■ EXERCISE AIM
Look for "rings" in each line of the records, and copy the lines that have it.

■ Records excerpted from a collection
theorem execFrondLost_keeps {kl : List Piece} {k0 : State} {die : BitVec 3} {s : State} {kt : State} (km : [.pins, .boot, .store, .pkg, .ports, .lds, .seats, .steward, .extents, .mem, .coh, .fronds, .tables, .rings, .searches, .jobs, .disp, .covs, .tally, .life, .log, .regs, .wire] ⊆ kl) (ke : execFrondLost die s = .next kt)
    (kh : Keeps kl k0 s) : Keeps kl k0 kt := by
  refine Keeps.step ?_ kh km
  unfold execFrondLost at ke
  cases ke
  repeat' first
    | with_reducible exact Keeps.refl _ _
    | assumption
    | with_reducible refine frondFails_keeps (by decide) ?_
    | with_reducible refine modFrond_keeps (by decide) ?_
    | with_reducible refine Keeps.ite ?_ ?_
    | split
    | dsimp only
    | (with_reducible refine Keeps.put ?_ ?_; rotate_left 1
       · (refine Only.intro fun kp khp => ?_; cases kp <;> first | with_reducible exact rfl | exact absurd (by decide) khp))
    | (with_reducible refine Keeps.set ?_ ?_; rotate_left 1
       · (refine Only.intro fun kp khp => ?_; cases kp <;> first | with_reducible exact rfl | exact absurd (by decide) khp))
    | split

theorem crossLost_keeps {kl : List Piece} {k0 s : State}
    (km : [.pins, .boot, .store, .pkg, .ports, .lds, .seats, .steward, .extents, .mem, .coh, .fronds, .tables, .rings, .searches, .jobs, .disp, .covs, .tally, .life, .log, .regs, .wire] ⊆ kl)
    (kh : Keeps kl k0 s) : Keeps kl k0 (crossLost s) := by
  refine Keeps.step ?_ kh km
  unfold crossLost
  repeat' first
    | with_reducible exact Keeps.refl _ _
    | assumption
    | with_reducible refine halfOut_keeps (by decide) ?_
    | with_reducible refine loseAgent_keeps (by decide) ?_
    | with_reducible refine failSearches_keeps (by decide) ?_
    | with_reducible refine Keeps.ite ?_ ?_
    | with_reducible refine Keeps.getD ?_ (fun _ _ => ?_)
    | with_reducible refine Keeps.foldl ?_ (fun _ _ => ?_)

theorem linkEffect_keeps {kl : List Piece} {k0 : State} {s : State} {k : Nat} (km : [.pins, .boot, .store, .pkg, .ports, .lds, .seats, .steward, .extents, .mem, .coh, .fronds, .tables, .rings, .searches, .jobs, .disp, .covs, .tally, .life, .log, .regs, .wire] ⊆ kl)
    (kh : Keeps kl k0 s) : Keeps kl k0 (linkEffect s k) := by
  refine Keeps.step ?_ kh km
  unfold linkEffect
  repeat' first
    | with_reducible exact Keeps.refl _ _
    | assumption
    | with_reducible refine frondFails_keeps (by decide) ?_
    | with_reducible refine crossLost_keeps (by decide) ?_
    | with_reducible refine halfOut_keeps (by decide) ?_
    | with_reducible refine failSearches_keeps (by decide) ?_
    | with_reducible refine Keeps.ite ?_ ?_
    | split
    | dsimp only
    | (with_reducible refine Keeps.put ?_ ?_; rotate_left 1
       · (refine Only.intro fun kp khp => ?_; cases kp <;> first | with_reducible exact rfl | exact absurd (by decide) khp))
    | (with_reducible refine Keeps.set ?_ ?_; rotate_left 1
       · (refine Only.intro fun kp khp => ?_; cases kp <;> first | with_reducible exact rfl | exact absurd (by decide) khp))
    | split

theorem execLinkUp_keeps {kl : List Piece} {k0 : State} {l : BitVec 8} {s : State} {kt : State} (km : [.boot, .pkg, .lds, .covs, .life, .log] ⊆ kl) (ke : execLinkUp l s = .next kt)
    (kh : Keeps kl k0 s) : Keeps kl k0 kt := by
  refine Keeps.step ?_ kh km
  unfold execLinkUp at ke
  cases ke
  repeat' first
    | with_reducible exact Keeps.refl _ _
    | assumption
    | with_reducible refine event_keeps (by decide) ?_
    | with_reducible refine resolveAll_keeps (by decide) ?_
    | with_reducible refine setDie_keeps (by decide) ?_
    | with_reducible refine Keeps.ite ?_ ?_
    | split
    | dsimp only
    | (with_reducible refine Keeps.put ?_ ?_; rotate_left 1
       · (refine Only.intro fun kp khp => ?_; cases kp <;> first | with_reducible exact rfl | exact absurd (by decide) khp))
    | (with_reducible refine Keeps.set ?_ ?_; rotate_left 1
       · (refine Only.intro fun kp khp => ?_; cases kp <;> first | with_reducible exact rfl | exact absurd (by decide) khp))
    | split

theorem hubFails_keeps {kl : List Piece} {k0 s : State} {h : Nat}
    (km : [.pins, .boot, .store, .pkg, .ports, .lds, .seats, .steward, .extents, .mem, .coh, .fronds, .tables, .rings, .searches, .jobs, .disp, .covs, .tally, .life, .log, .harvest, .regs, .wire, .freeCtr] ⊆ kl)
    (kh : Keeps kl k0 s) : Keeps kl k0 (hubFails s h) := by
  refine Keeps.step ?_ kh km
  unfold hubFails
  repeat' first
    | with_reducible exact Keeps.refl _ _
    | assumption
    | with_reducible refine event_keeps (by decide) ?_
    | with_reducible refine halfOut_keeps (by decide) ?_
    | with_reducible refine cutPort_keeps (by decide) ?_
    | with_reducible refine setDie_keeps (by decide) ?_
    | with_reducible refine modFrond_keeps (by decide) ?_
    | with_reducible refine harvestCause_keeps (by decide) ?_
    | with_reducible refine Keeps.ite ?_ ?_
    | with_reducible refine Keeps.foldl ?_ (fun _ _ => ?_)
    | with_reducible refine Keeps.foldl1 ?_ (fun _ _ => ?_)
    | (with_reducible refine Keeps.set ?_ ?_ ?_ ?_ ?_ ?_ ?_ ?_ ?_ ?_ ?_ ?_ ?_; rotate_left 1
       · (refine Only.intro fun kp khp => ?_; cases kp <;> first | with_reducible exact rfl | exact absurd (by decide) khp)
       · with_reducible exact List.prefix_refl _
       · with_reducible exact Nat.le_refl _
       · with_reducible exact Nat.le_refl _
       · with_reducible exact Nat.le_refl _
       · with_reducible exact List.suffix_refl _
       · with_reducible exact fun x => x
       · with_reducible exact fun x => x
       · with_reducible exact fun x => x
       · with_reducible exact fun x => x
       · with_reducible exact fun x => x
       · with_reducible exact fun x => ⟨x.mode, x.bootMode, x.storeMode, x.sel, x.whole⟩)
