theorem execFrondScrubDue_keeps {kl : List Piece} {k0 : State} {die : BitVec 3} {s : State} {kt : State} (km : [.boot, .pkg, .lds, .fronds, .tally, .life, .log, .regs, .wire] ⊆ kl) (ke : execFrondScrubDue die s = .next kt)
    (kh : Keeps kl k0 s) : Keeps kl k0 kt := by
  refine Keeps.step ?_ kh km
  unfold execFrondScrubDue at ke
  cases ke
  repeat' first
    | with_reducible exact Keeps.refl _ _
    | assumption
    | with_reducible refine wakeHub_keeps (by decide) ?_
    | with_reducible refine chargeBg_keeps (by decide) ?_
    | with_reducible refine bookOp_keeps (by decide) ?_
    | with_reducible refine tagChecks_keeps (by decide) ?_
    | with_reducible refine scrubRow_keeps (by decide) ?_
    | with_reducible refine modFrond_keeps (by decide) ?_
    | with_reducible refine scrubLate_keeps (by decide) ?_
    | with_reducible refine Keeps.ite ?_ ?_
    | with_reducible refine Keeps.foldl ?_ (fun _ _ => ?_)
    | with_reducible refine Keeps.foldl1 ?_ (fun _ _ => ?_)
    | split
    | dsimp only
    | (with_reducible refine Keeps.put ?_ ?_; rotate_left 1
       · (refine Only.intro fun kp khp => ?_; cases kp <;> first | with_reducible exact rfl | exact absurd (by decide) khp))
    | (with_reducible refine Keeps.set ?_ ?_; rotate_left 1
       · (refine Only.intro fun kp khp => ?_; cases kp <;> first | with_reducible exact rfl | exact absurd (by decide) khp))
    | split

theorem execPanRetentionEntry_keeps {kl : List Piece} {k0 : State} {die : BitVec 3} {pan : BitVec 9} {s : State} {kt : State} (km : [.fronds] ⊆ kl) (ke : execPanRetentionEntry die pan s = .next kt)
    (kh : Keeps kl k0 s) : Keeps kl k0 kt := by
  refine Keeps.step ?_ kh km
  unfold execPanRetentionEntry at ke
  cases ke
  repeat' first
    | with_reducible exact Keeps.refl _ _
    | assumption
    | with_reducible refine modArr_keeps (by decide) ?_
    | with_reducible refine Keeps.ite ?_ ?_
    | split
    | dsimp only
    | (with_reducible refine Keeps.put ?_ ?_; rotate_left 1
       · (refine Only.intro fun kp khp => ?_; cases kp <;> first | with_reducible exact rfl | exact absurd (by decide) khp))
    | (with_reducible refine Keeps.set ?_ ?_; rotate_left 1
       · (refine Only.intro fun kp khp => ?_; cases kp <;> first | with_reducible exact rfl | exact absurd (by decide) khp))
    | split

■ ANSWER TO THIS EXERCISE
theorem execFrondLost_keeps {kl : List Piece} {k0 : State} {die : BitVec 3} {s : State} {kt : State} (km : [.pins, .boot, .store, .pkg, .ports, .lds, .seats, .steward, .extents, .mem, .coh, .fronds, .tables, .rings, .searches, .jobs, .disp, .covs, .tally, .life, .log, .regs, .wire] ⊆ kl) (ke : execFrondLost die s = .next kt)
    (km : [.pins, .boot, .store, .pkg, .ports, .lds, .seats, .steward, .extents, .mem, .coh, .fronds, .tables, .rings, .searches, .jobs, .disp, .covs, .tally, .life, .log, .regs, .wire] ⊆ kl)
theorem linkEffect_keeps {kl : List Piece} {k0 : State} {s : State} {k : Nat} (km : [.pins, .boot, .store, .pkg, .ports, .lds, .seats, .steward, .extents, .mem, .coh, .fronds, .tables, .rings, .searches, .jobs, .disp, .covs, .tally, .life, .log, .regs, .wire] ⊆ kl)
    (km : [.pins, .boot, .store, .pkg, .ports, .lds, .seats, .steward, .extents, .mem, .coh, .fronds, .tables, .rings, .searches, .jobs, .disp, .covs, .tally, .life, .log, .harvest, .regs, .wire, .freeCtr] ⊆ kl)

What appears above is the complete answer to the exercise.